Klaus lo vio marchar.

—Se sienta en el taburete ante la chimenea y se queda mirando las cenizas frías. Cuando entro en la habitación, vuelve los ojos hacia mí sólo un instante antes de que la fascinación por las cenizas vuelva a llamarlo. Creo que ya está muerto… aquí dentro. —Se golpeó el pecho—. Todo lo demás es mera ceremonia.

Se arrodilló para acariciarle el pelo a Hilde.

—Las bestias se están muriendo también —dijo—. Por el camino he visto ratas muertas, varios gatos y el viejo sabueso de Herwyg. El Tuerto echará de menos a ese perro.

«Querido Dios —rezó Dietrich—, ¿purgarás la tierra de todos los seres vivos?»

—¿Qué es esto? —preguntó, señalando con el dedo la manga de Klaus—. Parece sangre. ¿Ha vomitado ella sangre?

Klaus se miró las manchas como si nunca las hubiera visto.

—No —dijo. Tocó una con el dedo pero no se manchó, así que la sangre ya estaba seca—. No, yo… Seguí…

Pero lo que el molinero fuera a decir se perdió en la duda, pues Hilde se levantó de la cama y se quedó allí plantada, erguida. Al principio, Dietrich pensó que se trataba de un milagro, pero la mujer empezó a dar vueltas y a balancearse y a cantar agitando los brazos. Klaus la agarró, pero el brazo de ella lo golpeó en la mejilla con tanta fuerza que casi lo derribó al suelo.

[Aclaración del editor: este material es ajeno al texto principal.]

-- ==== Sys2Proof/Machine/Crypto.lean ====
section
/-! DEFINITION. SHA-384, HMAC, HKDF and P-384 signatures, as the standards that the manual names define them (FIPS 180-4,
FIPS 186-5, RFC 5869; R295 to R297, R416, R417, R420). -/

namespace Sys2Proof.Machine

/-! ### SHA-384 -/

/-- Round constants 0 to 19 of SHA-512. -/
def shaK0 : List Word := [
  0x428A2F98D728AE22, 0x7137449123EF65CD, 0xB5C0FBCFEC4D3B2F, 0xE9B5DBA58189DBBC,
  0x3956C25BF348B538, 0x59F111F1B605D019, 0x923F82A4AF194F9B, 0xAB1C5ED5DA6D8118,
  0xD807AA98A3030242, 0x12835B0145706FBE, 0x243185BE4EE4B28C, 0x550C7DC3D5FFB4E2,
  0x72BE5D74F27B896F, 0x80DEB1FE3B1696B1, 0x9BDC06A725C71235, 0xC19BF174CF692694,
  0xE49B69C19EF14AD2, 0xEFBE4786384F25E3, 0x0FC19DC68B8CD5B5, 0x240CA1CC77AC9C65]

/-- Round constants 20 to 39 of SHA-512. -/
def shaK1 : List Word := [
  0x2DE92C6F592B0275, 0x4A7484AA6EA6E483, 0x5CB0A9DCBD41FBD4, 0x76F988DA831153B5,
  0x983E5152EE66DFAB, 0xA831C66D2DB43210, 0xB00327C898FB213F, 0xBF597FC7BEEF0EE4,
  0xC6E00BF33DA88FC2, 0xD5A79147930AA725, 0x06CA6351E003826F, 0x142929670A0E6E70,
  0x27B70A8546D22FFC, 0x2E1B21385C26C926, 0x4D2C6DFC5AC42AED, 0x53380D139D95B3DF,
  0x650A73548BAF63DE, 0x766A0ABB3C77B2A8, 0x81C2C92E47EDAEE6, 0x92722C851482353B]

/-- Round constants 40 to 59 of SHA-512. -/
def shaK2 : List Word := [
  0xA2BFE8A14CF10364, 0xA81A664BBC423001, 0xC24B8B70D0F89791, 0xC76C51A30654BE30,
  0xD192E819D6EF5218, 0xD69906245565A910, 0xF40E35855771202A, 0x106AA07032BBD1B8,
  0x19A4C116B8D2D0C8, 0x1E376C085141AB53, 0x2748774CDF8EEB99, 0x34B0BCB5E19B48A8,
  0x391C0CB3C5C95A63, 0x4ED8AA4AE3418ACB, 0x5B9CCA4F7763E373, 0x682E6FF3D6B2B8A3,
  0x748F82EE5DEFB2FC, 0x78A5636F43172F60, 0x84C87814A1F0AB72, 0x8CC702081A6439EC]

/-- Round constants 60 to 79 of SHA-512. -/
def shaK3 : List Word := [
  0x90BEFFFA23631E28, 0xA4506CEBDE82BDE9, 0xBEF9A3F7B2C67915, 0xC67178F2E372532B,
  0xCA273ECEEA26619C, 0xD186B8C721C0C207, 0xEADA7DD6CDE0EB1E, 0xF57D4F7FEE6ED178,
  0x06F067AA72176FBA, 0x0A637DC5A2C898A6, 0x113F9804BEF90DAE, 0x1B710B35131C471B,
  0x28DB77F523047D84, 0x32CAAB7B40C72493, 0x3C9EBE0A15C9BEBC, 0x431D67C49C100D4C,
  0x4CC5D4BECB3E42B6, 0x597F299CFC657E2A, 0x5FCB6FAB3AD6FAEC, 0x6C44198C4A475817]

def shaK : List Word := shaK0 ++ shaK1 ++ shaK2 ++ shaK3

/-- Initial hash value of SHA-384. -/
def shaInit : List Word := [
  0xCBBB9D5DC1059ED8, 0x629A292A367CD507, 0x9159015A3070DD17, 0x152FECD8F70E5939,
  0x67332667FFC00B31, 0x8EB44A8768581511, 0xDB0C2E0D64F98FA7, 0x47B5481DBEFA4FA4]

def rotr (x : Word) (n : Nat) : Word := x.rotateRight n

/-- The schedule of a block, latest word first; `n` words are still to be added. -/
def shaSchedule : Nat → List Word → List Word
  | 0, ws => ws
  | n + 1, ws =>
    let g (i : Nat) : Word := ws.getD i 0
    let s0 := rotr (g 14) 1 ^^^ rotr (g 14) 8 ^^^ (g 14 >>> 7)
    let s1 := rotr (g 1) 19 ^^^ rotr (g 1) 61 ^^^ (g 1 >>> 6)
    shaSchedule n ((s1 + g 6 + s0 + g 15) :: ws)

/-- One round on the working variables a to h. -/
def shaRound (v : List Word) (kw : Word × Word) : List Word :=
  match v with
  | [a, b, c, d, e, f, g, h] =>
    let t1 := h + (rotr e 14 ^^^ rotr e 18 ^^^ rotr e 41) + ((e &&& f) ^^^ (~~~e &&& g)) + kw.1 + kw.2
    let t2 := (rotr a 28 ^^^ rotr a 34 ^^^ rotr a 39) + ((a &&& b) ^^^ (a &&& c) ^^^ (b &&& c))
    [t1 + t2, a, b, c, d + t1, e, f, g]
  | _ => v

/-- One block of 128 bytes. -/
def shaBlock (h : List Word) (bs : List Byte) : List Word :=
  let ws := (List.range 16).map fun i => BitVec.ofNat 64 (ofBe (slice bs (8 * i) 8))
  let sched := (shaSchedule 64 ws.reverse).reverse
  List.zipWith (· + ·) h ((shaK.zip sched).foldl shaRound h)

/-- The padded message cut into blocks; `n` bounds them. -/
def shaBlocks : Nat → List Byte → List Word → List Word
  | 0, _, h => h
  | n + 1, bs, h => if bs.isEmpty then h else shaBlocks n (bs.drop 128) (shaBlock h (bs.take 128))

/-- SHA-384 of a byte string, in the output order of FIPS 180-4. -/
def sha384 (bs : List Byte) : List Byte :=
  let z := (239 - bs.length % 128) % 128
  let m := bs ++ [0x80] ++ List.replicate z 0 ++ beBytes 16 (8 * bs.length)
  ((shaBlocks (m.length / 128 + 1) m shaInit).flatMap fun w => beBytes 8 w.toNat).take 48

/-- HMAC-SHA-384; a key is at most one block of 128 bytes here. -/
def hmac384 (key msg : List Byte) : List Byte :=
  let k := slice (if 128 < key.length then sha384 key else key) 0 128
  sha384 (k.map (· ^^^ 0x5C) ++ sha384 (k.map (· ^^^ 0x36) ++ msg))

/-- HKDF-Expand: `n` blocks from counter i on. -/
def hkdfBlocks (prk info : List Byte) : Nat → Nat → List Byte → List Byte
  | 0, _, _ => []
  | n + 1, i, prev =>
    let t := hmac384 prk (prev ++ info ++ [BitVec.ofNat 8 i])
    t ++ hkdfBlocks prk info n (i + 1) t

/-- HKDF-SHA-384 (RFC 5869). -/
def hkdf384 (salt ikm info : List Byte) (len : Nat) : List Byte :=
  (hkdfBlocks (hmac384 salt ikm) info ((len + 47) / 48) 1 []).take len

/-! ### P-384 -/

/-- The field prime, the group order, the coefficient b and the base point of P-384. -/
def p384P : Nat := 0xFFFFFFFFFFFFFFFFFFFFFFFFFFFFFFFFFFFFFFFFFFFFFFFFFFFFFFFFFFFFFFFEFFFFFFFF0000000000000000FFFFFFFF
def p384N : Nat := 0xFFFFFFFFFFFFFFFFFFFFFFFFFFFFFFFFFFFFFFFFFFFFFFFFC7634D81F4372DDF581A0DB248B0A77AECEC196ACCC52973
def p384B : Nat := 0xB3312FA7E23EE7E4988E056BE3F82D19181D9C6EFE8141120314088F5013875AC656398D8A2ED19D2A85C8EDD3EC2AEF
def p384G : Point where
  x := 0xAA87CA22BE8B05378EB1C71EF320AD746E1D3B628BA79B9859F741E082542A385502F25DBF55296C3A545E3872760AB7
  y := 0x3617DE4A96262C6F5D9E98BF9292DC29F8F41DBD289A147CE9DA3113B5F0B8C00A60B1CE1D7E819D7A431D7C90EA0E5F

/-- b^e mod m by squaring; `fuel` bounds the bits of e. -/
def powMod (m : Nat) : Nat → Nat → Nat → Nat
  | 0, _, _ => 1 % m
  | fuel + 1, b, e =>
    if e = 0 then 1 % m
    else
      let r := powMod m fuel (b * b % m) (e / 2)
      if e % 2 = 1 then r * b % m else r

/-- The inverse modulo a prime. -/
def invMod (m x : Nat) : Nat := powMod m 384 (x % m) (m - 2)

/-- a − b modulo the field prime, for a and b below it. -/
def subP (a b : Nat) : Nat := (a + p384P - b) % p384P

/-- Whether a point lies on the curve. -/
def onCurve (q : Point) : Bool :=
  decide (q.x < p384P ∧ q.y < p384P)
    && q.y * q.y % p384P == (q.x * q.x * q.x + (p384P - 3) * q.x + p384B) % p384P

/-- A point in Jacobian coordinates: (x / z², y / z³), or the point at infinity where z = 0. -/
abbrev Jac := Nat × Nat × Nat

def infPt : Jac := (1, 1, 0)

def mulP (a b : Nat) : Nat := a * b % p384P

/-- Twice a point; the coefficient a of the curve is −3. -/
def dblPt (q : Jac) : Jac :=
  let (x, y, z) := q
  let d := mulP z z
  let g := mulP y y
  let b := mulP x g
  let a := mulP (3 * subP x d) (x + d)
  let u := subP (mulP a a) (8 * b % p384P)
  (u, subP (mulP a (subP (4 * b % p384P) u)) (8 * mulP g g % p384P), mulP (2 * y) z)

/-- The sum of two points. -/
def addPt (q r : Jac) : Jac :=
  let (x1, y1, z1) := q
  let (x2, y2, z2) := r
  if z1 = 0 then r
  else if z2 = 0 then q
  else
    let u1 := mulP x1 (mulP z2 z2)
    let u2 := mulP x2 (mulP z1 z1)
    let s1 := mulP y1 (mulP z2 (mulP z2 z2))
    let s2 := mulP y2 (mulP z1 (mulP z1 z1))
    if u1 = u2 then (if s1 = s2 then dblPt q else infPt)
    else
      let h := subP u2 u1
      let hh := mulP h h
      let t := subP s2 s1
      let v := mulP u1 hh
      let x := subP (subP (mulP t t) (mulP h hh)) (2 * v % p384P)
      (x, subP (mulP t (subP v x)) (mulP s1 (mulP h hh)), mulP (mulP z1 z2) h)

/-- k times a point; `fuel` bounds the bits of k. -/
def mulPt : Nat → Nat → Jac → Jac
  | 0, _, _ => infPt
  | fuel + 1, k, q =>
    if k = 0 then infPt
    else
      let r := mulPt fuel (k / 2) (dblPt q)
      if k % 2 = 1 then addPt r q else r

def Point.jac (q : Point) : Jac := (q.x, q.y, 1)

/-- The point of Jacobian coordinates; none at infinity. -/
def affine (q : Jac) : Option Point :=
  let (x, y, z) := q
  if z = 0 then none
  else
    let w := invMod p384P z
    some { x := x * (w * w) % p384P, y := y * (w * (w * w)) % p384P }

/-- The public point of a private scalar. -/
def publicOf (d : Nat) : Point := (affine (mulPt 384 d (Point.jac p384G))).getD { x := 0, y := 0 }

/-- The x coordinate of an ECDH shared point. -/
def ecdh (d : Nat) (q : Point) : Nat := ((affine (mulPt 384 d (Point.jac q))).getD { x := 0, y := 0 }).x

/-- ECDSA P-384 verification of a signature over SHA-384 of a byte string (FIPS 186-5). -/
def ecdsaVerify (q : Point) (msg : List Byte) (sg : Sig) : Bool :=
  if sg.r = 0 ∨ p384N ≤ sg.r ∨ sg.s = 0 ∨ p384N ≤ sg.s ∨ !onCurve q then false
  else
    let z := ofBe (sha384 msg)
    let w := invMod p384N sg.s
    match affine (addPt (mulPt 384 (z * w % p384N) (Point.jac p384G)) (mulPt 384 (sg.r * w % p384N) (Point.jac q))) with
    | some t => t.x % p384N == sg.r
    | none => false

/-- An ECDSA P-384 signature by a private scalar, with a nonce that FIPS 186-5 leaves to the signer (log entry 4). -/
def ecdsaSign (d : Nat) (msg : List Byte) (nonce : Nat) : Sig :=
  let r := (publicOf nonce).x % p384N
  { r, s := invMod p384N nonce * (ofBe (sha384 msg) + r * d) % p384N }

/-- A P-384 integer of a record (R295). -/
def leInt (bs : List Byte) (off : Nat) : Nat := recFld bs off 48

/-- The 96 bytes of a key, x then y. -/
def keyBytes (q : Point) : List Byte := leBytes 48 q.x ++ leBytes 48 q.y

/-- A key of a record, and a signature of one. -/
def keyAt (bs : List Byte) (off : Nat) : Point := { x := leInt bs off, y := leInt bs (off + 48) }
def sigAt (bs : List Byte) (off : Nat) : Sig := { r := leInt bs off, s := leInt bs (off + 48) }

end Sys2Proof.Machine
end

Dietrich se colocó al otro lado de la cama y trató de agarrarla por un brazo mientras Klaus la agarraba por el otro. La asió por la muñeca y usó su propio peso para tirar de ella. Klaus hizo lo mismo. Hilde continuó retorciéndose de un lado a otro, tarareando. Entonces, bruscamente, calló y se quedó quieta. Klaus alzó la cabeza.

—¿Ha…?

—No. No, respira.

—¿Qué significa? El baile.

Dietrich sacudió la cabeza.

—No lo sé…

Las bubas habían aumentado de tamaño, pero todavía no había vetas de veneno en sus brazos.

—¿Puedo verle las piernas?

Sin decir palabra, Klaus levantó la falda de Hilde y Dietrich estudió su ingle y sus muslos y se alivió al ver que allí no había tampoco vetas.

—Gottfried —pidió—, trae el vino viejo.

Klaus bajó la cabeza.

—Ja, ja. Yo también necesito un trago. ¿Descansará ahora?

—No es para beber. Debo lavar mi escalpelo.

Klaus se echó a reír de repente, y luego se hundió en un hosco silencio.

Gottfried trajo un cuenco con vinagre y Dietrich lavó la hoja en él. Luego la sostuvo sobre el fuego de la fragua hasta que el mango se puso caliente. No se arriesgaría a usar la esponja soporífera esta vez: ese recurso había que reservarlo para casos como el de Everard, en que la posibilidad de vivir y el riesgo de morir estaban más equilibrados.

—Sostén el cuenco —le dijo Dietrich a Gottfried, tendiéndole una bacina de barro—. Cuando abra la pústula, el pus debe caer en el cuenco. Ulf dice que no debemos dejar que nuestra carne entre en contacto con él —añadió para Klaus—, pero el krenk no cree que los afecte a ellos.

—Sólo hay una forma de descubrirlo —dijo Gottfried.